InvoiceOpsObservation includes:

  • queue-level case summary
  • available artifacts
  • most recently opened artifact
  • exception stubs and inspected exception details
  • duplicate candidates surfaced by the chosen strategy
  • saved notes
  • draft line and header resolutions
  • progress counters
  • final deterministic submission report after submit

Scoring

The reward function provides dense trajectory signal for useful work such as first-time artifact opens, exception inspection, duplicate checks, notes, and valid saved resolutions. It penalizes invalid or redundant actions and inefficient trajectories.

Final grading is deterministic and two-stage:

  1. Assign a decision_band: best, safe_suboptimal, wrong, or unsafe.
  2. Score within that band using core decision quality, timely evidence, structured documentation coverage, and efficiency.

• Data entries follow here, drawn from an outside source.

/-- SRST of a page. -/
def srst (s : State) (p : Page) : State :=
  match p with
  | .seq t =>
    let s1 := (List.range 4).foldl (fun s lc => if lcState s t lc = 0 then s else abortCtx s t lc) s
    if seqActive s1 t then putBit s1 (.seq t) 0x010 1 true else seqSrstEnd s1 t
  | .cmp t => modTile (pageReset s p) t (fun x => { x with cmpQ := [], cmpRun := none })
  | .mov t =>
    let s1 := modTile s t (fun x => { x with movQ := [] })
    if movOwes (getTile s1 t) then putBit s1 p 0x010 1 true else movSrstEnd s1 t
  | .cmb t => cmbReset s t
  | .rtr t => modTile (pageReset s p) t (fun x => { x with rin := [], rout := [], asm := [], rrVc := [], fork := [] })
  | .til t =>
    modTile (keepReg s (keepReg s (keepReg s (pageReset s p) p 0x084) p 0x0C0) p 0x0C4) t (fun x => { x with leaseReq := [] })
  | .dbg t => modTile (pageReset s p) t (fun x => { x with prbHit := false, prbN := [0, 0], smpSeq := 0, smpAt := none, obsTok := 20000 })
  | .mem _ _ => keepReg s (pageReset s p) p 0x084
  | .osw _ => pageReset s p
  | .llk n =>
    let s1 := linkDown s n
    modLink (pageReset s1 p) n (fun l => { l with gcl := {}, shp := [], mtr := [] })
  | .eth n =>
    let s1 := bucketRestore (keepReg s (pageReset s p) p 0x0A0) 5 n
    modEth (putBit s1 p 0x014 6 false) n (fun _ => {})
  | .glz n => modGlz (pageReset s p) n (fun _ => {})
  | .tkp d =>
    let k := s.tkp
    let s1 := keepReg s (pageReset s p) p 0x0F8
    let acc := k.acc.filter (fun e => e.1 / 12 != d)
    if d = 0 then { s1 with tkp := { ({} : Tkp) with
        epoch := k.epoch, off := k.off, steps := k.steps, ups := k.ups, raw := k.raw, locked := k.locked, acc := acc } }
    else { s1 with tkp := { k with acc := acc } }
  | .mgt =>
    let s1 := [0x084, 0x08C, 0x090, 0x0A0, 0x0A4, 0x0B0].foldl (fun a o => keepReg s a p o) (pageReset s p)
    vsetWritten s1
  | .scr => { pageReset s p with rlog := [], buckets := s.buckets.filter (fun e => e.2.retired) }
  | .hif => keepReg s (pageReset s p) p 0x098
  | .dbgp => pageReset s p

end Sys2Proof.Machine
end

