-- ==== Sys2Proof/Machine/Endpoints.lean ====
section
/-! DEFINITION. Memory-data requests at TM, at a memory edge, and at an I/O die, which holds no memory. -/

namespace Sys2Proof.Machine

/-- A memory-data request of an opcode at a tile: nothing is stalled before it (R411). -/
def tileData (s : State) (t : Nat) (op : BitVec 8) : Option Packet :=
  (reqHead s (.tile t) op).filter (fun _ => (getTile s t).stalled.isNone)

/-- A request of an opcode at a fitted I/O die. -/
def dieReq (s : State) (d : Nat) (op : BitVec 8) : Option Packet :=
  (reqHead s (.io d) op).filter (fun _ => dieFitted s d)

/-- R223, R249, R597, R598. -/
def execRd (p : Place) (flt : List UFault) (s : State) : Host.Outcome State Fault Refusal :=
  match p with
  | .tile t => .next ((tileData s t opRD).elim s (fun q => serveTile (addFaults s flt) t q (fun s => tmRead s t q)))
  | .mem x e => .next ((memReq s x e opRD).elim s (fun q => memServe (addFaults s flt) x e q (fun s => memRead s x e q (parHit flt))))
  | .io d => .next ((dieReq s d opRD).elim s (fun q => serveEdge s (.io d) q (fun s => s)))

/-- R250, R279, R599. -/
def execWr (p : Place) (flt : List UFault) (s : State) : Host.Outcome State Fault Refusal :=
  match p with
  | .tile t => .next ((tileData s t opWR).elim s (fun q => serveTile (addFaults s flt) t q (fun s => tmWrite s t q)))
  | .mem x e =>
    .next ((memReq s x e opWR).elim s (fun q => memServe (addFaults s flt) x e q (fun s => memWriteReq s x e q (parHit flt))))
  | .io d => .next ((dieReq s d opWR).elim s (fun q => serveEdge s (.io d) q (fun s => s)))

/-- R250, R278, R599. -/
def execWra (p : Place) (flt : List UFault) (s : State) : Host.Outcome State Fault Refusal :=
  match p with
  | .tile t => .next ((tileData s t opWRA).elim s (fun q => serveTile (addFaults s flt) t q (fun s => tmWrite s t q)))
  | .mem x e =>
    .next ((memReq s x e opWRA).elim s (fun q => memServe (addFaults s flt) x e q (fun s => memWriteReq s x e q (parHit flt))))
  | .io d => .next ((dieReq s d opWRA).elim s (fun q => serveEdge s (.io d) q (fun s => s)))

/-- R766: a trace record is written as a posted write, and is discarded where a check fails. -/
def execTrace (x e : Nat) (s : State) : Host.Outcome State Fault Refusal :=
  .next ((memReq s x e opTRACE).elim s (fun q => memServe s x e q (fun s => memWriteReq s x e q false)))

end Sys2Proof.Machine
end

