-- ==== Sys2Proof/Machine/Glazier.lean ====
section
/-! DEFINITION. The commands of the Glaziers: submission, records, fragments that retire, pixel-program instructions. -/

namespace Sys2Proof.Machine

/-- R659. -/
def execGlzRingFetch (n : Nat) (s : State) : Host.Outcome State Fault Refusal := .next (glzFetch s n)

/-- R660. -/
def execGlzQueueMsg (n : Nat) (s : State) : Host.Outcome State Fault Refusal := .next (glzMsg s n)

/-- R663, R665. -/
def execTarget (n : Nat) (s : State) : Host.Outcome State Fault Refusal :=
  .next (glzSimple s n 0x01 (fun s r => glzTarget s n r))

/-- R666. -/
def execRegion (n : Nat) (s : State) : Host.Outcome State Fault Refusal :=
  .next (glzSimple s n 0x02 (fun s r => glzRegion s n r))

/-- R665. -/
def execCgroup (n : Nat) (s : State) : Host.Outcome State Fault Refusal :=
  .next (glzSimple s n 0x03 (fun s r => glzCgroup s n r))

/-- R663. -/
def execDstate (n : Nat) (s : State) : Host.Outcome State Fault Refusal :=
  .next (glzSimple s n 0x04 (fun s r => glzDstate s n r))

/-- R678: PROG waits for fragments whose records sampled the program it changes. -/
def execProg (n : Nat) (s : State) : Host.Outcome State Fault Refusal :=
  if progBusy s n then .next s else .next (glzSimple s n 0x05 (fun s r => glzProg s n r))

/-- R662. -/
def execLoper (n : Nat) (s : State) : Host.Outcome State Fault Refusal :=
  .next (glzSimple s n 0x06 (fun s r => glzLoper s n r))

/-- R669, R671, R672, R680, R683. -/
def execDraw (n : Nat) (flt : List UFault) (s : State) : Host.Outcome State Fault Refusal :=
  .next (glzRecord s n 0x10 (fun s r => glzDraw (addFaults s flt) n r))

/-- R671, R673, R680, R683. -/
def execSplat (n : Nat) (flt : List UFault) (s : State) : Host.Outcome State Fault Refusal :=
  .next (glzRecord s n 0x11 (fun s r => glzSplat (addFaults s flt) n r))

/-- R663. -/
def execClear (n : Nat) (s : State) : Host.Outcome State Fault Refusal :=
  .next (glzSimple s n 0x20 (fun s r => glzClear s n r))

/-- R670. -/
def execDresolve (n : Nat) (s : State) : Host.Outcome State Fault Refusal :=
  .next (glzSimple s n 0x21 (fun s r => glzDresolve s n r))

/-- R663. -/
def execBvh (n : Nat) (s : State) : Host.Outcome State Fault Refusal :=
  .next (glzSimple s n 0x30 (fun s r => glzBvh s n r))

/-- R687 to R690. -/
def execRayq (n : Nat) (flt : List UFault) (s : State) : Host.Outcome State Fault Refusal :=
  .next (glzSimple s n 0x31 (fun s r => glzRayq (addFaults s flt) n r))

/-- R674: every earlier record has completed. -/
def execGlzFence (n : Nat) (s : State) : Host.Outcome State Fault Refusal :=
  if (getGlz s n).frags = [] then .next (glzSimple s n 0x40 (fun s r => glzFence s n r)) else .next s

/-- R675 to R677. -/
def execFragmentRetire (n : Nat) (flt : List UFault) (s : State) : Host.Outcome State Fault Refusal :=
  .next (fragRetire (addFaults s flt) n)

/-- R683, R685. -/
def execGlzPaused (n : Nat) (s : State) : Host.Outcome State Fault Refusal := .next (glzPaused s n)

/-- R677, R678. -/
def execPpEnd (n : Nat) (s : State) : Host.Outcome State Fault Refusal := .next (ppCommit s n)

/-- R677. -/
def execPpMov (n : Nat) (s : State) : Host.Outcome State Fault Refusal := .next (ppAlu s n 0x01 (fun _ a _ => a))

/-- R677. -/
def execPpAdd (n : Nat) (s : State) : Host.Outcome State Fault Refusal := .next (ppAlu s n 0x02 (fun _ a b => fAdd a b))

/-- R677. -/
def execPpSub (n : Nat) (s : State) : Host.Outcome State Fault Refusal := .next (ppAlu s n 0x03 (fun _ a b => fSub a b))

/-- R677. -/
def execPpMul (n : Nat) (s : State) : Host.Outcome State Fault Refusal := .next (ppAlu s n 0x04 (fun _ a b => fMul a b))

/-- R677. -/
def execPpFma (n : Nat) (s : State) : Host.Outcome State Fault Refusal := .next (ppAlu s n 0x05 (fun d a b => fFma a b d))

/-- R677. -/
def execPpMin (n : Nat) (s : State) : Host.Outcome State Fault Refusal := .next (ppAlu s n 0x06 (fun _ a b => fMin a b))

/-- R677. -/
def execPpMax (n : Nat) (s : State) : Host.Outcome State Fault Refusal := .next (ppAlu s n 0x07 (fun _ a b => fMax a b))

/-- R678. -/
def execPpRcp (n : Nat) (s : State) : Host.Outcome State Fault Refusal := .next (ppAlu s n 0x08 (fun _ a _ => ppRecip a))

/-- R678. -/
def execPpRsq (n : Nat) (s : State) : Host.Outcome State Fault Refusal := .next (ppAlu s n 0x09 (fun _ a _ => ppRsqrt a))

/-- R678. -/
def execPpEx2 (n : Nat) (s : State) : Host.Outcome State Fault Refusal := .next (ppAlu s n 0x0A (fun _ a _ => ppExp2 a))

/-- R678. -/
def execPpLg2 (n : Nat) (s : State) : Host.Outcome State Fault Refusal := .next (ppAlu s n 0x0B (fun _ a _ => ppLog2 a))

/-- R677: a BF16 is the upper half of an FP32. -/
def execPpLdi (n : Nat) (s : State) : Host.Outcome State Fault Refusal :=
  match ppNow s n 0x0C with
  | none => .next s
  | some (p, w, _, _) => .next (ppSet s n p w (BitVec.ofNat 32 (fld w 15 0 * 65536)))

/-- R677. -/
def execPpLdf (n : Nat) (s : State) : Host.Outcome State Fault Refusal := .next (ppField s n)

/-- R677, R680. -/
def execPpLdp (n : Nat) (s : State) : Host.Outcome State Fault Refusal := .next (ppPixel s n)

/-- R678. -/
def execPpStp (n : Nat) (s : State) : Host.Outcome State Fault Refusal := .next (ppStage s n)

/-- R677. -/
def execPpKill (n : Nat) (s : State) : Host.Outcome State Fault Refusal := .next (ppKillIf s n)

end Sys2Proof.Machine
end

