-- ==== Sys2Proof/Machine/Time.lean ====
section
/-! DEFINITION. Network time, Accord, PPS and the calendar clock: the rows that time and pins drive. -/

namespace Sys2Proof.Machine

/-- R472. -/
def execTimeWave (bad : List Nat) (s : State) : Host.Outcome State Fault Refusal := .next (timeWave s bad)

/-- R462. -/
def execNtWrap (s : State) : Host.Outcome State Fault Refusal := .next (atT s (nextT s (2 ^ 64)))

/-- R496, R467. -/
def execPpsInEdge (s : State) : Host.Outcome State Fault Refusal := .next (ppsIn s)

/-- R467: no edge for 2 s while LOCKED. -/
def execPpsLoss (s : State) : Host.Outcome State Fault Refusal :=
  if tkpSrc s = 1 ∧ tkpState s = 2 then .next (tkpSet (atLeast s (s.tkp.lastEdge.getD 0 + 2 * secTicks)) 3) else .next s

/-- R467: TKP_HOLD seconds in HOLDOVER; 0xFFFF is never. -/
def execHoldoverExpiry (s : State) : Host.Outcome State Fault Refusal :=
  let hold := rfld s (.tkp 0) 0x0B0 15 0
  if (tkpSrc s = 1 ∨ tkpSrc s = 3) ∧ tkpState s = 3 ∧ hold ≠ 0xFFFF then
    .next (tkpSet (atLeast s (s.tkp.holdAt + hold * secTicks)) 0)
  else .next s

/-- R493. -/
def execRtcLoadFromNt (s : State) : Host.Outcome State Fault Refusal := if s.tkp.rtcsync then .next (rtcLoad s) else .next s

/-- R477: a master port sends SYNC, a slave port receives it; one that fails its check is discarded. -/
def execSync (n : Nat) (m : SyncMsg) (crcOk : Bool) (turn : Nat) (s : State) : Host.Outcome State Fault Refusal :=
  if linkUp s n ∧ accRole s n = 1 then .next (syncSend s n)
  else if linkUp s n = false then .next s
  else if crcOk = false then .next (sbErr s n)
  else if accHears s n then .next (syncTake s n m turn)
  else .next s

/-- R477: a master port answers with the time of receipt. -/
def execDreq (n : Nat) (sn : Half) (lanesel crcOk : Bool) (s : State) : Host.Outcome State Fault Refusal :=
  if linkUp s n = false then .next s
  else if crcOk = false then .next (sbErr s n)
  else if accRole s n = 1 then
    .next (emit (sbPush (modLink s n (fun l => { l with lanesel := lanesel })) n (sbDrsp (ntOf s) sn.toNat))
      (.drsp n (ntOf s) sn.toNat))
  else .next (if accRole s n = 0 then modLink s n (fun l => { l with lanesel := lanesel }) else s)

/-- R479. -/
def execDrsp (n t4 : Nat) (sn : Half) (crcOk : Bool) (s : State) : Host.Outcome State Fault Refusal :=
  if linkUp s n = false then .next s
  else if crcOk = false then .next (sbErr s n)
  else if accSlave s n ∧ (getAcc s n).open_ ∧ (getAcc s n).seq = sn.toNat then .next (drspTake s n t4)
  else .next s

/-- R481. -/
def execAccordExchangeMiss (n : Nat) (s : State) : Host.Outcome State Fault Refusal :=
  if accRole s n = 2 ∧ accState s n ≠ 0 ∧ accState s n ≠ 5 then .next (accMiss s n) else .next s

/-- R481: 1 s in HOLDOVER without a complete exchange. -/
def execAccordHoldoverTimeout (n : Nat) (s : State) : Host.Outcome State Fault Refusal :=
  if accState s n = 4 then .next (accSet (atLeast s ((getAcc s n).lastDone + secTicks)) n 2) else .next s

/-- R481, R482: 2 s since CALIB was entered, in CALIB or ACQUIRE. -/
def execAccordAcquireTimeout (n : Nat) (s : State) : Host.Outcome State Fault Refusal :=
  if accState s n = 1 ∨ accState s n = 2 then .next (accSet (atLeast s ((getAcc s n).since + 2 * secTicks)) n 5) else .next s

/-- R489: only while the VSTBY rails are absent. -/
def execVbatLow (s : State) : Host.Outcome State Fault Refusal :=
  if s.mgt.vstby then .next s else .next (putBit s (.tkp 0) 0x0F8 0 true)

/-- R489: the count stands while the crystal is stopped. -/
def execRtcOscStop (s : State) : Host.Outcome State Fault Refusal :=
  .next (putBit (rtcPut s (rtcNow s).1 (rtcNow s).2) (.tkp 0) 0x0F8 1 true)

/-- R489. -/
def execRtcOscResume (s : State) : Host.Outcome State Fault Refusal :=
  .next (putBit (rtcPut s (rtcNow s).1 (rtcNow s).2) (.tkp 0) 0x0F8 1 false)

/-- R495. -/
def execPpsOutRise (s : State) : Host.Outcome State Fault Refusal :=
  if rbit s (.tkp 0) 0x0C0 0 then .next (ppsRise s) else .next s

/-- R495: the pulse ends even when OEN has been cleared. -/
def execPpsOutFall (s : State) : Host.Outcome State Fault Refusal :=
  if s.tkp.ppsOut then
    let s1 := atLeast s s.tkp.ppsAt
    .next (emit { s1 with tkp := { s1.tkp with ppsOut := false } } (.ppsOut false))
  else .next s

end Sys2Proof.Machine
end

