/-- WAITSEL and FENCE: the context goes on at once or waits, and goes on when it may. -/
def Obligations.SelectionsAndFences : Prop :=
  ∀ (s : State) (t lc : Nat),
    let keys (l : List Nat) : List Nat := (lcStat lc :: l).map (regKey (.seq t))
    let last := rfld s (.seq t) (0x10C + 0x40 * lc) 3 0
    let fail (u : State) : Prop := rbit u (.seq t) (lcStat lc) 3 = rbit s (.mov t) (0x0A0 + 4 * lc) 0
      ∧ rbit u (.mov t) (0x0A0 + 4 * lc) 0 = false
    (∀ w, Issues s t lc w → cwEng w = 0 → cwOpc w = 8 →
      let ready (n : Nat) : Bool := cwBits w 79 64 / 2 ^ n % 2 == 1 && rqNonEmpty s t n
      let from_ := if cwBit w 63 then (last + 1) % 16 else 0
      let d := cwBits w 62 57
      ((∀ n, n < 16 → ready n = false) → ∃ u, exec (.waitsel t) s = .next u ∧ lcState u t lc = 2
        ∧ TileEvents s u (keys []) t)
      ∧ ∀ k, k < 16 → ready ((from_ + k) % 16) → (∀ j, j < k → ready ((from_ + j) % 16) = false) →
        ∃ u, exec (.waitsel t) s = .next u ∧ lcState u t lc = 1 ∧ getSem u t d = BitVec.ofNat 32 ((from_ + k) % 16)
          ∧ rfld u (.seq t) (0x10C + 0x40 * lc) 3 0 = (if cwBit w 63 then (from_ + k) % 16 else last)
          ∧ TileEvents s u (keys [semOff d, 0x10C + 0x40 * lc]) t)
    ∧ (∀ w, Issues s t lc w → cwEng w = 0 → cwOpc w = 9 →
      let x := getTile s t
      let busy := (cwBit w 79 && inCmp x lc) || (cwBit w 78 && inMov x lc) || (cwBit w 77 && inCmb x lc)
      ∃ u, exec (.fence t) s = .next u ∧ lcState u t lc = (if busy then 2 else 1)
        ∧ (busy = false → cwBit w 78 → fail u) ∧ TileEvents s u (regKey (.mov t) (0x0A0 + 4 * lc) :: keys []) t)
    ∧ ∀ y, lcState s t lc = 2 → seqRuns s t → (getCtx s t lc).wait = some y →
      (∀ mask rot d k, y.what = .sel mask rot d → k < 16 →
        let from_ := if rot then (last + 1) % 16 else 0
        let ready (n : Nat) : Bool := mask.toNat / 2 ^ n % 2 == 1 && rqNonEmpty s t n
        ready ((from_ + k) % 16) → (∀ j, j < k → ready ((from_ + j) % 16) = false) →
        ∃ u, exec (.waitselSelect t lc) s = .next u ∧ lcState u t lc = 1 ∧ getSem u t d = BitVec.ofNat 32 ((from_ + k) % 16)
          ∧ rfld u (.seq t) (0x10C + 0x40 * lc) 3 0 = (if rot then (from_ + k) % 16 else last)
          ∧ TileEvents s u (keys [semOff d, 0x10C + 0x40 * lc]) t)
      ∧ (∀ a b c, y.what = .fence a b c →
        (a && inCmp (getTile s t) lc) = false → (b && inMov (getTile s t) lc) = false →
        (c && inCmb (getTile s t) lc) = false → ∃ u, exec (.fenceComplete t lc) s = .next u ∧ lcState u t lc = 1
          ∧ (b → fail u) ∧ TileEvents s u (regKey (.mov t) (0x0A0 + 4 * lc) :: keys []) t)

/-- Issue of commands for the engines, and of SIG. -/
def Obligations.EngineCommandsQueue : Prop :=
  ∀ (s : State) (t lc : Nat) (w : CmdWord), Issues s t lc w → lc < (getTile s t).ctx.length →
    let c := getCtx s t lc
    let q : QCmd := ⟨w, lc, c.sn, nextDs c⟩
    let x := getTile s t
    let after (u : State) : Prop := rfld u (.seq t) (lcStat lc) 26 16 = nextPc c % 2 ^ 11 ∧ lcState u t lc = 1
      ∧ RegsBut s u [regKey (.seq t) (lcStat lc)] ∧ OnlyTile s u t
    (cwEng w = 1 → ∃ u, exec (.seqIssueSlot t []) s = .next u ∧ after u ∧ (getTile u t).cmpQ = x.cmpQ ++ [q]
      ∧ (getTile u t).cmbQ = x.cmbQ ∧ (getTile u t).movQ = x.movQ)
    ∧ (cwEng w = 3 → ∃ u, exec (.seqIssueSlot t []) s = .next u ∧ after u ∧ (getTile u t).cmbQ = x.cmbQ ++ [q]
      ∧ (getTile u t).cmpQ = x.cmpQ ∧ (getTile u t).movQ = x.movQ)
    ∧ (cwEng w = 2 ∨ (cwEng w = 0 ∧ cwOpc w = 6) → movMayStart s t = false → x.movCur = none → x.stageQ = [] →
      rbit s (.mov t) 0x010 1 = false →
      ∃ u, exec (if cwEng w = 2 then .seqIssueSlot t [] else .sig t) s = .next u ∧ after u
        ∧ (getTile u t).movQ = x.movQ ++ [q] ∧ (getTile u t).cmpQ = x.cmpQ ∧ (getTile u t).cmbQ = x.cmbQ)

Important grading rule: best outcomes require the agent to uncover the required evidence before saving the decision. Conservative holds can still earn safe_suboptimal when the observed evidence justifies caution.

Design Choices

This benchmark was iterated on, not created in one pass. We tried weaker task and grader shapes first, then removed designs that were easy to game or that clustered strong models for the wrong reasons.

Key anti-gaming choices:

  • no pre-opened artifacts, auto-inspected exceptions, or auto-run duplicate checks
  • no hidden scenario-specific solver logic in the environment or grader
  • no prose grading; scores depend on typed actions, saved resolutions, observed evidence, and timing
  • fallback runs are zeroed in baseline mean scoring
  • conservative blanket holds are capped in safe_suboptimal; they do not earn best

Main lessons from iteration:

  • making partial credit harsher did not improve the benchmark; harder tasks had to require better evidence use and better judgment
  • gating on restated citation strings was too brittle; grading now depends on evidence actually uncovered before the decision was saved

Local Setup

cd invoiceops_env
uv sync --extra dev
uv run pytest -q
uv run server --port 8000

Run validation from the environment root:

openenv validate .
openenv validate --url http://localhost:8000

If openenv is not installed in the current environment:

uvx --from openenv-core openenv validate .
uvx --from openenv-core openenv validate --url http://localhost:8000

Baseline

The root inference.py script is the reproducible baseline.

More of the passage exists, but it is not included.